theorem por_goesOn (hq : s.seq = .por) (good : r = ⟨handshake, handshake⟩) :
    ∃ u, wireFrame (writeFrame regPor porValue) s = .next (run u) ∧
      GoesOn s u .pid .xfer [readFrame regPid] [.xfer (writeFrame regPor porValue) (some r)] rest s.phase := by
  have ex := exchanged (writeFrame regPor porValue) (some r) s
  refine init_frameGoesOn hcall hc hr ?_ ((ex.receive (writeOk true) [r]).goesOn_xfer hc .pid (readFrame regPid))
  rw [xferDelivered_por (ex.cmd.trans hc) (ex.seq.trans hq), porReturned_good good, enterPid]

theorem pid_aborts (hq : s.seq = .pid) (bad : r.b0 ≠ handshake) :
    ∃ t, wireFrame (readFrame regPid) s = .next t ∧
      Aborts s t (.unexpectedHandshake 0 0 r.b0) [.xfer (readFrame regPid) (some r)] rest s.phase := by
  have ex := exchanged (readFrame regPid) (some r) s
  refine init_frameAborts hcall hc hr ?_ (ex.receive readOk [r])
  rw [xferDelivered_pid (ex.cmd.trans hc) (ex.seq.trans hq), pidReturned_bad bad]

theorem pid_mismatches (hq : s.seq = .pid) (good : r.b0 = handshake) (other : r.b1 ≠ pidExpected) :
    ∃ t, wireFrame (readFrame regPid) s = .next t ∧
      Aborts s t (.identityMismatch regPid pidExpected r.b1)
        ([.xfer (readFrame regPid) (some r)] ++ if s.debug then [.logged .productId r.b1] else []) rest s.phase := by
  have ex := exchanged (readFrame regPid) (some r) s
  refine init_frameAborts hcall hc hr ?_ ((ex.receive readOk [r]).logIfDebug .productId r.b1)
  rw [xferDelivered_pid (ex.cmd.trans hc) (ex.seq.trans hq), pidReturned_good good, if_pos other]

theorem pid_goesOn (hq : s.seq = .pid) (good : r.b0 = handshake) (expected : r.b1 = pidExpected) :
    ∃ u, wireFrame (readFrame regPid) s = .next (run u) ∧
      GoesOn s u .ipid .xfer [readFrame regIpid]
        ([.xfer (readFrame regPid) (some r)] ++ if s.debug then [.logged .productId r.b1] else []) rest s.phase := by
  have ex := exchanged (readFrame regPid) (some r) s
  refine init_frameGoesOn hcall hc hr ?_
    (((ex.receive readOk [r]).logIfDebug .productId r.b1).goesOn_xfer hc .ipid (readFrame regIpid))
  rw [xferDelivered_pid (ex.cmd.trans hc) (ex.seq.trans hq), pidReturned_good good, if_neg (not_not.mpr expected), enterIpid]

theorem ipid_aborts (hq : s.seq = .ipid) (bad : r.b0 ≠ handshake) :
    ∃ t, wireFrame (readFrame regIpid) s = .next t ∧
      Aborts s t (.unexpectedHandshake 0 0 r.b0) [.xfer (readFrame regIpid) (some r)] rest s.phase := by
  have ex := exchanged (readFrame regIpid) (some r) s
  refine init_frameAborts hcall hc hr ?_ (ex.receive readOk [r])
  rw [xferDelivered_ipid (ex.cmd.trans hc) (ex.seq.trans hq), ipidReturned_bad bad]

theorem ipid_mismatches (hq : s.seq = .ipid) (good : r.b0 = handshake) (other : r.b1 ≠ ipidExpected) :
    ∃ t, wireFrame (readFrame regIpid) s = .next t ∧
      Aborts s t (.identityMismatch regIpid ipidExpected r.b1)
        ([.xfer (readFrame regIpid) (some r)] ++ if s.debug then [.logged .inverseProductId r.b1] else []) rest
        s.phase := by
  have ex := exchanged (readFrame regIpid) (some r) s
  refine init_frameAborts hcall hc hr ?_ ((ex.receive readOk [r]).logIfDebug .inverseProductId r.b1)
  rw [xferDelivered_ipid (ex.cmd.trans hc) (ex.seq.trans hq), ipidReturned_good good, if_pos other]

theorem ipid_goesOn (hq : s.seq = .ipid) (good : r.b0 = handshake) (expected : r.b1 = ipidExpected) :
    ∃ u, wireFrame (readFrame regIpid) s = .next (run u) ∧
      GoesOn s u .b1 .xferBatch (writeFrames batch1)
        ([.xfer (readFrame regIpid) (some r)] ++ if s.debug then [.logged .inverseProductId r.b1] else []) rest
        .identified := by
  have ex := exchanged (readFrame regIpid) (some r) s
  refine init_frameGoesOn hcall hc hr ?_ (((ex.receive readOk [r]).logIfDebug .inverseProductId r.b1).goesOn_b1 hc)
  rw [xferDelivered_ipid (ex.cmd.trans hc) (ex.seq.trans hq), ipidReturned_good good, if_neg (not_not.mpr expected)]

end Init

/-- A 7-bit address behind a 1 bit is the address byte with the write flag (R66). -/
theorem writeFrame_addr7 (a : Addr7) (v : Byte) : writeFrame (a.setWidth 8) v = ⟨1#1 ++ a, v⟩ := by
  have flagged : ∀ a : Addr7, a.setWidth 8 ||| writeFlag = 1#1 ++ a := by decide
  rw [writeFrame, flagged a]

theorem writeFrames_table {n : Nat} (t : Vector (Addr7 × Byte) n) :
    writeFrames (tablePairs t) = t.toList.map fun e => ⟨1#1 ++ e.1, e.2⟩ := by
  simp only [writeFrames, tablePairs, List.map_map, Function.comp_def, writeFrame_addr7]

/-- Settles O27: the frame is exchanged, and its response is one of those the command's checks tell apart. -/
theorem requestFramesAreExchanged : Obligations.RequestFramesAreExchanged := by
  intro s rest hcall
  refine ⟨fun a r hc ha hr => ?rdreg, fun a v r hc ha hr => ?wrreg,
    fun hr => ⟨fun a hc ha => ?rdregFails, fun a v hc ha => ?wrregFails⟩, fun hc hq => ?por, fun hc hq => ?pid,
    fun hc hq => ?ipid⟩
  case rdreg =>
    rw [exec, execRdf, readFrame_operand ha]
    exact rdreg_exchanges hcall hc hr
  case wrreg =>
    rw [exec, execWrf, writeFrame_operand]
    exact wrreg_exchanges hcall hc hr
  case rdregFails =>
    rw [exec, execRdf, readFrame_operand ha]
    exact access_transferFails hcall hc nofun _ hr
  case wrregFails =>
    rw [exec, execWrf, writeFrame_operand]
    exact access_transferFails hcall hc nofun _ hr
  case por => exact ⟨init_transferFails hcall hc _, fun r hr => ⟨por_aborts hcall hc hr hq, por_goesOn hcall hc hr hq⟩⟩
  case pid =>
    exact ⟨init_transferFails hcall hc _, fun r hr =>
      ⟨pid_aborts hcall hc hr hq, pid_mismatches hcall hc hr hq, pid_goesOn hcall hc hr hq⟩⟩
  case ipid =>
    rw [← writeFrames_table]
    exact ⟨init_transferFails hcall hc _, fun r hr =>
      ⟨ipid_aborts hcall hc hr hq, ipid_mismatches hcall hc hr hq, ipid_goesOn hcall hc hr hq⟩⟩

end Sys2Proof.Proofs
end

section
/-! PROOFS. A sample under the reference simulated device (spec/20_memory.md R53, spec/92_eei_decisions.md D24): read frames leave
the bank alone, so a second sample meets the bank of the first. -/

namespace Sys2Proof.Proofs

open Sys2Proof.Machine

variable {s : State}

/-- The response frames of a batched read that all carry the handshake, with their values (R64). -/
def goodReads (vals : List Byte) : List Frame := vals.map fun b => ⟨handshake, b⟩

theorem validateReadFrom_goodReads (k : Nat) (vals : List Byte) : validateReadFrom k (goodReads vals) = .ok vals := by
  induction vals generalizing k with
  | nil => rfl
  | cons b vals ih =>
    have rest : validateReadFrom (k + 1) (goodReads vals) = .ok vals := ih (k + 1)
    change validateReadFrom k (⟨handshake, b⟩ :: goodReads vals) = .ok (b :: vals)
    rw [validateReadFrom_cons_ok rfl, rest]
    rfl

theorem rdsampleReturned_good {vals : List Byte} {m : MotionSample} (hm : sampleOf vals = some m) (s : State) :
    rdsampleReturned (goodReads vals) s = returnValue (.sample m) (receive readOk (goodReads vals) s) := by
  have valid : validateRead (goodReads vals) = .ok vals := validateReadFrom_goodReads 0 vals
  simp only [rdsampleReturned, valid, hm]

/-- `RDSAMPLE` whose five frames are answered with the handshake ends with the sample of their bytes (R117). -/
theorem rdsample_ends {vals : List Byte} {m : MotionSample} {rest : List Reply} (hs : Ready s)
    (hr : s.replies = .answer (.ok (goodReads vals)) :: rest) (hl : vals.length = 5) (hm : sampleOf vals = some m) :
    ∃ t, exec .rdsample s = .next t ∧
      Ends s t (.ok (.sample m)) [.xferBatch (readFrames motionRegs) (some (goodReads vals))] rest ∧ SameHandle s t := by
  have same : (goodReads vals).length = (issueBatch (readFrames motionRegs) (begin .rdsample s)).outbuf.length := by
    rw [issueBatch_outbuf, readFrames_length, goodReads, List.length_map, hl]
    rfl
  refine ⟨_, command_batch (admission_ready hs fun _ _ => nofun) rfl hr, ?_⟩
  rw [returned_batch_ok same, batchDelivered_rdsample rfl, rdsampleReturned_good hm, drain_noCall rfl]
  refine ⟨returnValue_ends rfl ⟨rfl, rfl, rfl⟩, returnValue_sameHandle ?_ _ _⟩
  exact ⟨⟨rfl, rfl, rfl⟩, rfl, rfl, rfl⟩

theorem ready_afterEnds {t : State} {r : Result} {events : List Event} {rest : List Reply} (hs : Ready s)
    (ends : Ends s t r events rest) (handle : SameHandle s t) : Ready t :=
  ⟨handle.channel.isOpen.trans hs.isOpen, handle.unusable.trans hs.usable, ends.idle.noCommand⟩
· · · · · · ·
● **Aim of the exercise**: Reproduce, character for character, only the lines of the preceding data that start at the line with "have valid : validateRead" and end at the line with "goodReads, List.length_map, hl]", both included.

● **Exercise output**:
  have valid : validateRead (goodReads vals) = .ok vals := validateReadFrom_goodReads 0 vals
  simp only [rdsampleReturned, valid, hm]

/-- `RDSAMPLE` whose five frames are answered with the handshake ends with the sample of their bytes (R117). -/
theorem rdsample_ends {vals : List Byte} {m : MotionSample} {rest : List Reply} (hs : Ready s)
    (hr : s.replies = .answer (.ok (goodReads vals)) :: rest) (hl : vals.length = 5) (hm : sampleOf vals = some m) :
    ∃ t, exec .rdsample s = .next t ∧
      Ends s t (.ok (.sample m)) [.xferBatch (readFrames motionRegs) (some (goodReads vals))] rest ∧ SameHandle s t := by
  have same : (goodReads vals).length = (issueBatch (readFrames motionRegs) (begin .rdsample s)).outbuf.length := by
    rw [issueBatch_outbuf, readFrames_length, goodReads, List.length_map, hl]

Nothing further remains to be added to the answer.